Marit Weerheijm: A Few Of My Favourite Things
We speak to the Czar director about her inspired art-filled cookbook stand, something that can be best described as a 'thingy' and a whole heap of miserable mugs.
Fittingly, for someone whose Student Academy Award-winning film is called When Grey is a Color, Marit Weerheijm's 'Favourite Things' photography is in glorious black and white.
Having graduated from the Dutch Film Academy in 2016 and now signed to Czar, Weerheijm's eccentric film style can best be described as character-driven, naturalistic and organic with loads of room for spontaneity and creativity.
Disturbing her whilst putting the finishing touches to her upcoming short KORT! - En Route, we rifle through a handful of the bits and bobs she keeps around her to keep creatively inspired, including an art-filled cookbook stand, something that can be best described as a 'thingy' and a whole heap of miserable mugs.
The Pile of Film Literature (or my laptop stand)
During the four years I studied at the Netherlands Film Academy I gathered a selection of books about filmmaking and film history.
To be honest, I did not read all of them, but some of the ones I did read were really worth it.
In The Blink of an Eye by Walter Murch was one of my favorites. Others, like A History of Narrative Film, are more suitable for browsing when you lack inspiration or - in my case - make a great laptop stand.
There is one book in this stack that isn’t about filmmaking; Invisible Cities by Italo Calvino.
My dad gave me this book to be inspired and explore my imagination. It contains very short descriptions of 55 fictitious cities by the explorer Marco Polo. Blew my mind.
Not the most efficient book for my laptop stand though.
The Sketchbook With Sad Faces
In my films I love to be close to my characters and try to capture every tiny detail, every blink or twitch. A whole world can be seen in the eyes of your actors.
I don’t know why, but I really want to be able to draw these expressions and faces.
I was already doodling a lot on post-it’s and other random pieces of paper when my mom gave me this sketchbook.
She once bought it to be her holiday-diary for a trip to Portugal in 2011, but she’d only used the first page.
I’ve been practicing a lot, but for some reason I can’t seem to draw a realistic smile. So now it’s a book full of sad faces, which makes the whole thing a bit gloomy and grim.
The Cookbook Stand With Art
A friend of mine showed me this life-hack.
Buy a cookbook stand and use it to display books from your favorite artists.
You can let your guests choose a page or picture they like, this way you can have a new piece of art in your workspace or home every day.
This is a book by Fred Herzog called Modern Color.

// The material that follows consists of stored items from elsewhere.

theorem keep_refill {P : State → Prop} (hP : Stable P) (a0 : Nat) (a1 : Nat) (a2 : Seq) (a3 : Cmd) (s : State) (hs : P s) :
    Fst P (refill a0 a1 a2 a3 s) := by
  unfold refill
  dsimp -failIfUnchanged only
  repeat' first
    | with_reducible exact hs
    | with_reducible assumption
    | with_reducible refine ite_keep ?_ ?_
    | dsimp only [fst_mk_eq, snd_mk_eq]
    | with_reducible refine keep_modPage hP _ _ _ ?_
    | with_reducible refine keep_unpinPage hP _ _ _ ?_
    | with_reducible refine keep_dropHandle hP _ _ _ ?_
    | with_reducible refine keep_modSeq hP _ _ _ _ ?_
    | with_reducible refine keep_reclaim hP _ _ ?_
    | with_reducible refine all_get (keep_swapHandles hP _ _ _ _ ?_) (by with_reducible assumption)
    | with_reducible refine snd_get (all_get (keep_freshPage hP _ _ _ _ _ ?_) (by with_reducible assumption)) rfl
    | with_reducible refine snd_one (keep_writeTokens hP _ _ _ _ _ _ _ ?_)
    | with_reducible refine foldl_keep ?_ ?_
    | split
    | intro _

theorem keep_recopy {P : State → Prop} (hP : Stable P) (a0 : Nat) (a1 : Nat) (a2 : Nat) (a3 : Nat) (a4 : Seq) (s : State) (hs : P s) :
    Fst P (recopy a0 a1 a2 a3 a4 s) := by
  unfold recopy
  dsimp -failIfUnchanged only
  repeat' first
    | with_reducible exact hs
    | dsimp only [fst_mk_eq, snd_mk_eq]
    | with_reducible refine snd_one (keep_newTag hP _ ?_)
    | with_reducible refine keep_modPart hP _ _ _ ?_
    | with_reducible refine keep_askNode hP _ _ _ _ ?_
    | with_reducible refine keep_holdEdit hP _ _ _ _ ?_
    | split

theorem keep_forwardEdit {P : State → Prop} (hP : Stable P) (a0 : Nat) (a1 : Nat) (a2 : Cmd) (a3 : Seq) (a4 : PlaceRec) (a5 : Nat) (s : State) (hs : P s) :
    P (forwardEdit a0 a1 a2 a3 a4 a5 s) := by
  unfold forwardEdit
  repeat' first
    | with_reducible exact hs
    | with_reducible refine keep_askFabric hP _ _ _ _ _ _ _ _ _ _ _ _ _ ?_

theorem keep_mapEdit {P : State → Prop} (hP : Stable P) (a0 : Nat) (a1 : Nat) (a2 : Nat) (a3 : Seq) (a4 : Cmd) (s : State) (hs : P s) :
    Fst P (mapEdit a0 a1 a2 a3 a4 s) := by
  unfold mapEdit
  dsimp -failIfUnchanged only
  repeat' first
    | with_reducible exact hs
    | with_reducible assumption
    | with_reducible refine ite_keep ?_ ?_
    | dsimp only [fst_mk_eq, snd_mk_eq]
    | with_reducible refine keep_refill hP _ _ _ _ _ ?_
    | with_reducible refine fst_one (keep_truncateHere hP _ _ _ _ ?_)
    | with_reducible refine keep_recopy hP _ _ _ _ _ _ ?_
    | with_reducible refine keep_forwardEdit hP _ _ _ _ _ _ _ ?_
    | with_reducible refine keep_holdEdit hP _ _ _ _ ?_
    | with_reducible refine foldl_keep ?_ ?_
    | split
    | intro _

theorem keep_cmdSeqMapEdit {P : State → Prop} (hP : Stable P) (a0 : Nat) (a1 : Cmd) (s : State) (hs : P s) :
    Fst P (cmdSeqMapEdit a0 a1 s) := by
  unfold cmdSeqMapEdit
  dsimp -failIfUnchanged only
  repeat' first
    | with_reducible exact hs
    | with_reducible refine ite_keep ?_ ?_
    | dsimp only [fst_mk_eq, snd_mk_eq]
    | with_reducible refine keep_queueEdit hP _ _ _ _ ?_
    | with_reducible refine keep_mapEdit hP _ _ _ _ _ _ ?_
    | with_reducible refine keep_meetCmd hP _ _ _ _ ?_
    | split
    | intro _

theorem keep_cmdSrqPost {P : State → Prop} (hP : Stable P) (a0 : Nat) (a1 : Cmd) (s : State) (hs : P s) :
    Fst P (cmdSrqPost a0 a1 s) := by
  unfold cmdSrqPost
  dsimp -failIfUnchanged only
  repeat' first
    | with_reducible exact hs
    | with_reducible refine ite_keep ?_ ?_
    | dsimp only [fst_mk_eq, snd_mk_eq]
    | with_reducible refine keep_modPool hP _ _ _ _ ?_
    | split
    | intro _

theorem keep_zeroiseAll {P : State → Prop} (hP : Wide P) (a0 : Option Nat) (s : State) (hs : P s) :
    P (zeroiseAll a0 s) := by
  unfold zeroiseAll
  dsimp -failIfUnchanged only
  repeat' first
    | with_reducible exact hs
    | with_reducible assumption
    | with_reducible refine keep_fenceCell hP.1 _ _ ?_
    | with_reducible refine keep_postOps hP.1 _ _ ?_
    | with_reducible refine keep_releaseAndDrop hP.1 _ _ ?_
    | with_reducible refine keep_eraseP hP _ _ ?_
    | with_reducible refine keep_abortCmd hP.1 _ _ _ ?_
    | with_reducible refine foldl_keep ?_ ?_
    | split
    | intro _

theorem keep_cmdZeroise {P : State → Prop} (hP : Wide P) (a0 : Nat) (a1 : Cmd) (s : State) (hs : P s) :
    Fst P (cmdZeroise a0 a1 s) := by
  unfold cmdZeroise
  repeat' first
    | with_reducible exact hs
    | with_reducible refine ite_keep ?_ ?_
    | dsimp only [fst_mk_eq, snd_mk_eq]
    | with_reducible refine keep_zeroiseAll hP _ _ ?_
    | with_reducible refine keep_modSec hP.1 _ _ ?_
    | intro _

theorem keep_commitNow {P : State → Prop} (hP : Stable P) (a0 : Nat) (a1 : Nat) (s : State) (hs : P s) :
    P (commitNow a0 a1 s) := by
  unfold commitNow
  dsimp -failIfUnchanged only
  repeat' first
    | with_reducible exact hs
    | with_reducible refine keep_modPart hP _ _ _ ?_
    | with_reducible refine keep_commitItems hP _ _ _ _ ?_
    | split

theorem keep_commitReg {P : State → Prop} (hP : Stable P) (a0 : Nat) (a1 : Nat) (s : State) (hs : P s) :
    P (commitReg a0 a1 s) := by
  unfold commitReg
  repeat' first
    | with_reducible exact hs
    | with_reducible refine ite_keep ?_ ?_
    | with_reducible refine keep_commitNow hP _ _ _ ?_
    | with_reducible refine keep_modPart hP _ _ _ ?_
    | split
    | intro _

It really beautiful images of the United States in the fifties and sixties. Herzog is known for his unusual use of color in a time when art photography was almost exclusively in black and white.

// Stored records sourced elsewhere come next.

theorem keep_execNop {P : State → Prop} (hP : Stable P) (a0 : Source) (a1 : Packet) (s : State) (hs : P s) :
    Next P (execNop a0 a1 s) := by
  unfold execNop
  repeat' first
    | with_reducible exact hs
    | with_reducible assumption
    | with_reducible refine next_next ?_
    | with_reducible refine keep_submitOp hP _ _ _ _ _ ?_ ?_
    | with_reducible refine keep_cmdNop hP _ _ _ ?_
    | intro _

theorem keep_execOpRecordExpiry {P : State → Prop} (hP : Stable P) (a0 : Nat) (a1 : Nat) (s : State) (hs : P s) :
    Next P (execOpRecordExpiry a0 a1 s) := by
  unfold execOpRecordExpiry
  repeat' first
    | with_reducible exact hs
    | with_reducible refine next_next ?_
    | with_reducible refine ite_keep ?_ ?_
    | with_reducible refine keep_modPart hP _ _ _ ?_
    | split
    | intro _

theorem keep_execOwnerLeaseEnd {P : State → Prop} (hP : Stable P) (a0 : Nat) (a1 : Nat) (a2 : Nat) (a3 : Nat) (s : State) (hs : P s) :
    Next P (execOwnerLeaseEnd a0 a1 a2 a3 s) := by
  unfold execOwnerLeaseEnd
  repeat' first
    | with_reducible exact hs
    | with_reducible refine next_next ?_
    | with_reducible refine ite_keep ?_ ?_
    | with_reducible refine keep_modSpan hP _ _ _ _ ?_
    | split
    | intro _

theorem keep_sendNext {P : State → Prop} (hP : Stable P) (a0 : Nat) (s : State) (hs : P s) :
    P (sendNext a0 s) := by
  unfold sendNext
  dsimp -failIfUnchanged only
  repeat' first
    | with_reducible exact hs
    | with_reducible refine ite_keep ?_ ?_
    | dsimp only [fst_mk_eq, snd_mk_eq]
    | with_reducible refine keep_emitPacket hP _ _ _ _ _ _ ?_
    | with_reducible refine keep_modConn hP _ _ _ ?_
    | with_reducible refine keep_meter hP _ _ _ _ ?_
    | split
    | intro _

theorem keep_execPacketSend {P : State → Prop} (hP : Stable P) (a0 : Nat) (s : State) (hs : P s) :
    Next P (execPacketSend a0 s) := by
  unfold execPacketSend
  repeat' first
    | with_reducible exact hs
    | with_reducible refine next_next ?_
    | with_reducible refine ite_keep ?_ ?_
    | with_reducible refine keep_sendNext hP _ _ ?_
    | intro _

theorem keep_modPlace {P : State → Prop} (hP : Stable P) (a0 : Nat) (a1 : Nat) (a2 : Nat) (a3 : Place → Place) (s : State) (hs : P s) :
    P (modPlace a0 a1 a2 a3 s) := by
  unfold modPlace
  repeat' first
    | with_reducible exact hs
    | with_reducible refine keep_modCore hP _ _ _ _ ?_

theorem keep_runAhead {P : State → Prop} (hP : Stable P) (a0 : Nat) (a1 : List Nat) (s : State) (hs : P s) :
    P (runAhead a0 a1 s) := by
  unfold runAhead
  dsimp -failIfUnchanged only
  repeat' first
    | with_reducible exact hs
    | with_reducible refine snd_one (keep_draw hP _ ?_)
    | with_reducible refine keep_modCore hP _ _ _ _ ?_
    | with_reducible refine keep_modCell hP _ _ _ ?_
    | split

theorem keep_execPageFetch {P : State → Prop} (hP : Stable P) (a0 : Nat) (s : State) (hs : P s) :
    Next P (execPageFetch a0 s) := by
  unfold execPageFetch
  dsimp -failIfUnchanged only
  repeat' first
    | with_reducible exact hs
    | with_reducible refine next_next ?_
    | with_reducible refine ite_keep ?_ ?_
    | with_reducible refine keep_modPlace hP _ _ _ _ _ ?_
    | with_reducible refine keep_runAhead hP _ _ _ ?_
    | with_reducible refine keep_modCell hP _ _ _ ?_
    | split
    | intro _

theorem keep_readLent {P : State → Prop} (hP : Stable P) (a0 : Nat) (a1 : List Nat) (s : State) (hs : P s) :
    Snd P (readLent a0 a1 s) := by
  unfold readLent
  dsimp -failIfUnchanged only
  repeat' first
    | with_reducible exact hs
    | with_reducible assumption
    | dsimp only [fst_mk_eq, snd_mk_eq]
    | with_reducible refine keep_meetWords hP _ _ _ _ _ ?_
    | with_reducible refine keep_modCell hP _ _ _ ?_
    | with_reducible refine foldl_keep ?_ ?_
    | split
    | intro _

theorem keep_fetchDone {P : State → Prop} (hP : Stable P) (a0 : Nat) (a1 : Nat) (a2 : Nat) (a3 : Nat) (s : State) (hs : P s) :
    P (fetchDone a0 a1 a2 a3 s) := by
  unfold fetchDone
  dsimp -failIfUnchanged only
  repeat' first
    | with_reducible exact hs
    | with_reducible refine ite_keep ?_ ?_
    | dsimp only [fst_mk_eq, snd_mk_eq]
    | with_reducible refine keep_excludePage hP _ _ _ _ _ ?_
    | with_reducible refine keep_aheadLands hP _ _ _ _ ?_
    | with_reducible refine keep_advanceHeld hP _ _ _ _ ?_
    | with_reducible refine snd_one (keep_commitRead hP _ _ _ ?_)
    | with_reducible refine snd_one (keep_readLent hP _ _ _ ?_)
    | with_reducible refine keep_t1Take hP _ _ ?_
    | with_reducible refine keep_modCore hP _ _ _ _ ?_
    | with_reducible refine keep_modCell hP _ _ _ ?_
    | split
    | intro _

theorem keep_pageAccess {P : State → Prop} (hP : Wide P) (a0 : Nat) (a1 : List Nat) (s : State) (hs : P s) :
    P (pageAccess a0 a1 s) := by
  unfold pageAccess
  repeat' first
    | with_reducible exact hs
    | with_reducible assumption
    | with_reducible refine keep_bankStep hP _ _ _ ?_
    | with_reducible refine foldl_keep ?_ ?_
    | split
    | intro _

theorem keep_fetchAccess {P : State → Prop} (hP : Wide P) (a0 : Nat) (a1 : HTok) (a2 : Place) (s : State) (hs : P s) :
    P (fetchAccess a0 a1 a2 s) := by
  unfold fetchAccess
  repeat' first
    | with_reducible exact hs
    | with_reducible refine ite_keep ?_ ?_
    | with_reducible refine keep_pageAccess hP _ _ _ ?_
    | intro _

theorem keep_execPageFetchDone {P : State → Prop} (hP : Wide P) (a0 : Nat) (a1 : Nat) (a2 : Nat) (a3 : Nat) (s : State) (hs : P s) :
    Next P (execPageFetchDone a0 a1 a2 a3 s) := by
  unfold execPageFetchDone
  repeat' first
    | with_reducible exact hs
    | with_reducible refine next_next ?_
    | with_reducible refine keep_fetchDone hP.1 _ _ _ _ _ ?_
    | with_reducible refine keep_fetchAccess hP _ _ _ _ ?_
    | split

theorem keep_execPageLend {P : State → Prop} (hP : Stable P) (a0 : Source) (a1 : Packet) (s : State) (hs : P s) :
    Next P (execPageLend a0 a1 s) := by
  unfold execPageLend
  repeat' first
    | with_reducible exact hs
    | with_reducible assumption
    | with_reducible refine next_next ?_
    | with_reducible refine keep_submitOp hP _ _ _ _ _ ?_ ?_
    | with_reducible refine keep_cmdPageLend hP _ _ _ ?_
    | intro _

end Sys2Proof.Laws
end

Now I've made a black and white photo of it.
Sorry about that.
The Thingy
I don’t know what this is.
I always need small items to be fidgeting with to be able to focus on my work. I actually gave the editor I always work with a box full of small toys as a gift ‘to entertain the directors you work with’.

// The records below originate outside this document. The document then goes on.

-- ==== Sys2Proof/Tests/Slice0.lean ====
section
/-! SUPPORT. The package's own tests. Well-formedness: for each check a term that it refuses. Then, for every statement with hypotheses, a
concrete state and operands that meet them together (`wit_…`): the hypotheses of each clause, at small states made from `up`. Last, values
that the spec works out (`test_…`). -/

set_option maxRecDepth 100000

set_option Elab.async false

namespace Sys2Proof.Tests

open Sys2Proof Sys2Proof.Machine

/-- A packet: opcode, sender's partition, flags, OBJECT_ID, EPOCH, the 32 bytes of the header's own block, the area. -/
def pk (op part fl obj epoch : Nat) (head area : List Byte) : Packet :=
  { bytes := toLe 2 op ++ toLe 1 fl ++ [1] ++ toLe 4 7 ++ toLe 2 part ++ [0, 0] ++ toLe 4 area.length ++ toLe 8 obj ++ toLe 8 epoch ++
      padTo 32 head ++ area
    replyLen := 1048576 }

/-- A packet with a parameter block. -/
def pkb (op part : Nat) (b : List Byte) (obj : Nat := 0) (epoch : Nat := 0) : Packet := pk op part 0 obj epoch (b.take 32) (b.drop 32)

/-- A packet between nodes: HOME_EPOCH, the 16 bytes of its extension, the parameter block. -/
def pkf (op part epoch homeEpoch : Nat) (ext b : List Byte) : Packet :=
  pk op part 0x80 0 epoch (toLe 8 homeEpoch) (padTo 16 ext ++ padTo (max 32 b.length) b)

/-- A node at work: partitions 0 and 1, partition 1 with cells 0 and 1; a queue pair each; connections 0 (fabric, to node 5,
partition 2), 1 (control), 2 (data, Standard) and 3 (data, Spray) of partition 1. -/
def up : State :=
  { State.reset with
    oracle := List.replicate 40 0
    node := { State.reset.node with phase := .active, cellsPresent := 2 ^ 24 - 1, time := 1000 }
    sec := { mstate := 1 }
    fns := [(0, { qps := [(0, { en := true, state := 1 })] }), (1, { qps := [(0, { en := true, state := 1 })] })]
    parts := [(0, { exists_ := true }), (1, { exists_ := true, mask := 3 })]
    cells := [(0, { pwr := { st := 0 } }), (1, { pwr := { st := 0 } })]
    conns := [(0, { kind := 2, mode := 1, state := 1, part := 1, peerNode := 5, peerPart := 2 }),
              (1, { kind := 1, mode := 1, state := 1, part := 1 }),
              (2, { mode := 0, state := 1, part := 1 }),
              (3, { mode := 1, state := 1, part := 1 })] }

/-- The packet's command begins at once, is of the opcode, and what is asked of it holds: the witness that a statement's
hypotheses are met together. -/
def met (op : Nat) (src : Source) (pkt : Packet) (s : State) (f : Nat → Cmd → State → Bool) : Bool :=
  match begins src pkt s with
  | some (id, c, t) => c.opcode == op && f id c t
  | none => false

theorem met_begun {op : Nat} {src : Source} {pkt : Packet} {s : State} {f : Nat → Cmd → State → Bool} (h : met op src pkt s f = true) :
    ∃ id c t, Begun op src pkt s id c t ∧ f id c t = true := by
  unfold met at h
  split at h
  · rename_i id c t e
    simp only [Bool.and_eq_true, beq_iff_eq] at h
    exact ⟨id, c, t, ⟨e, h.1⟩, h.2⟩
  · cases h

/-! ### Well-formedness: for each check, a term that it refuses -/

def okPkt : Packet := { bytes := zeros 64, replyLen := 0 }
def okPage : PageImage := { record := zeros 2048, tiles := [], poison := [] }
def okNet : NetPacket :=
  { port := 0, qpn := 0, spi := 0, espSeq := 0, auth := true, ce := false, opcode := 0, psn := 0, ackReq := false, seh := [], reth := none
    imm := none, aeth := 0, payload := [] }
def okSack : Sack := { cum := 0, ceEcho := 0, nakCode := 0, nakMsn := 0, bitmap := 0 }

His response was: ‘Great. You bought yourself a gift.’
I got this thingy from another editor I worked with in Bruxelles when we were working on a video for Pink Ribbon. We couldn’t really figure out what the thingy was, but I also couldn’t stop wondering, so he decided I should have it.
I would describe it as a rubber suction cup with a knob on it.
Anyone?
The Wrap-Party-Polaroid
This is a picture of me and the two main actors of my graduation film When Grey is a Color.
The picture was taken on the wrap party in 2016. I remember that we were all ecstatic because we’d just watched a first edit of some of the material.
I treasure this polaroid because we didn’t know how the film would turn out to be, we were just really happy with what we had been making for the past ten days.